In the last few days we had (again) three occurrences of a rather obscure problem, where the management of ITF_LOCK by ITF_CONDITIONS (Autorelock & Autoscience node) conflicts with some leftover request from the last management from CALI, in these cases the last requested state during Monday's calibration shift, LOCKED_PRWI.
These requests happen after an unlock, as then is when we request again something to the node, and they are not the cause of the unlock, as stated.
Looking at the unlock from this morning, the SDB1 fast shutter closes for some reason at 06:10:09.93 UTC; the signals based on SDB* are immediately cut off, while the other ones are alive for a bit more time. Everything is supposedly locked, and both the automation and the fast global control are up at the time. The fast LSC_ENABLE flag goes down at 06:10:10.03 UTC, so apparently not as a consequence of a cm command. ITF_LOCK enters the DOWN state at 06:10:11 UTC sharp from the DAQ/SMS point of view, but actually at 06:10:13.00 UTC according to the logs.
Looking at the zoomed plots of the event, we can see that the fast shutter behaviour was triggered by some glitch in either DARM or DARM/end mirrors correction signals, before the B1 saturation and the shutter closing.
From the automation point of view, the weird request is seen by ITF_LOCK and I suspect it happens more frequently than expected, but we see it if happens as the last one, so the one which sticks, while the first (the good one, in this case) is overwritten:
2025-07-03T06:10:13.008Z ITF_LOCK JUMP target: DOWN
2025-07-03T06:10:13.008Z ITF_LOCK [LOW_NOISE_3.exit]
2025-07-03T06:10:13.008Z ITF_LOCK STALLED
2025-07-03T06:10:13.537Z ITF_LOCK JUMP: LOW_NOISE_3->DOWN
2025-07-03T06:10:13.537Z ITF_LOCK calculating path: DOWN->LOW_NOISE_3
2025-07-03T06:10:13.544Z ITF_LOCK new target: FMODERR_TUNED
2025-07-03T06:10:13.554Z ITF_LOCK executing state: DOWN (1)

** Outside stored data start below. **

-- ==== Sys2Proof/Machine/UnicodeData.lean ====
section
/-! DEFINITION. The Unicode 15.1.0 data built into the device (11 R389, R390), as records of hexadecimal numbers.
The tables are those of the Unicode Character Database (PRESUMED: the manual names them and does not print them; log
39). -/

namespace Sys2Proof.Machine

2025-07-03T06:10:13.555Z ITF_LOCK [DOWN.enter]
2025-07-03T06:10:13.575Z USERINPUT REQUEST: olserver52.virgo.infn.it virgorun old=LOW_NOISE_3 new=LOW_NOISE_3
2025-07-03T06:10:13.585Z USERINPUT REQUEST: olserver52.virgo.infn.it virgod old=LOW_NOISE_3 new=LOCKED_PRWI
2025-07-03T06:10:13.659Z ITF_LOCK in DOWN main
2025-07-03T06:10:13.674Z ITF_LOCK ['ITF_LOCK', 'DRMI_3F', 'CARM_SET_STEP1', 'CARM_SET_STEP2', 'CARM_SET_STEP3', 'CARM_NULL_3F', 'CARM_NULL_1F', 'DITHERING', 'SHUTTER', 'DC_READOUT', 'LOW_NOISE_1', 'LOW_NOISE_2', 'LOW_NOISE_3']
2025-07-03T06:10:14.008Z ITF_LOCK REQUEST: LOCKED_PRWI
It is also seen by CALI, and this is what should not happen, as in the DOWN state of CALI we clearly state to release ITF_LOCK from management (nodes.release(), and apparently it does, from the GUI point of view):
2025-07-03-06h10m13-UTC>INFO...-Unstalling ITF_LOCK
2025-07-03-06h10m13-UTC>WARNING-[DOWN.run] ezca: V1:GRD-ITF_LOCK_REQUEST => LOCKED_PRWI
In some cases, like yesterday, this happens with CALI complaining about connections errors:
2025-07-02-11h52m19-UTC>INFO...-Memory Used increase, cur. 2411364.00(KB), inc. 8.00(KB)
2025-07-02-12h56m41-UTC>INFO...-Unstalling ITF_LOCK
2025-07-02-12h56m41-UTC>WARNING-[DOWN.run] ezca: V1:GRD-ITF_LOCK_REQUEST => LOCKED_PRWI
2025-07-02-12h56m41-UTC>WARNING-[DOWN.run] USERMSG 0: EZCA CONNECTION ERROR: Any Other Error: Invalid REQUEST: LOCKED_PRWI
2025-07-02-12h59m41-UTC>INFO...-Memory Used increase, cur. 2411368.00(KB), inc. 4.00(KB)
2025-07-02-12h59m43-UTC>INFO...-Memory Used increase, cur. 2411520.00(KB), inc. 152.00(KB)
I will look more at the problem as soon as possible, one possibility is how the "unstalling" of nodes work, as it could be the actor that tries to re-instate a management that doesn't exist anymore, but this is still unclear. Another possibility is that we do the un-management wrong in some way (this is the only place where we un-manage nodes).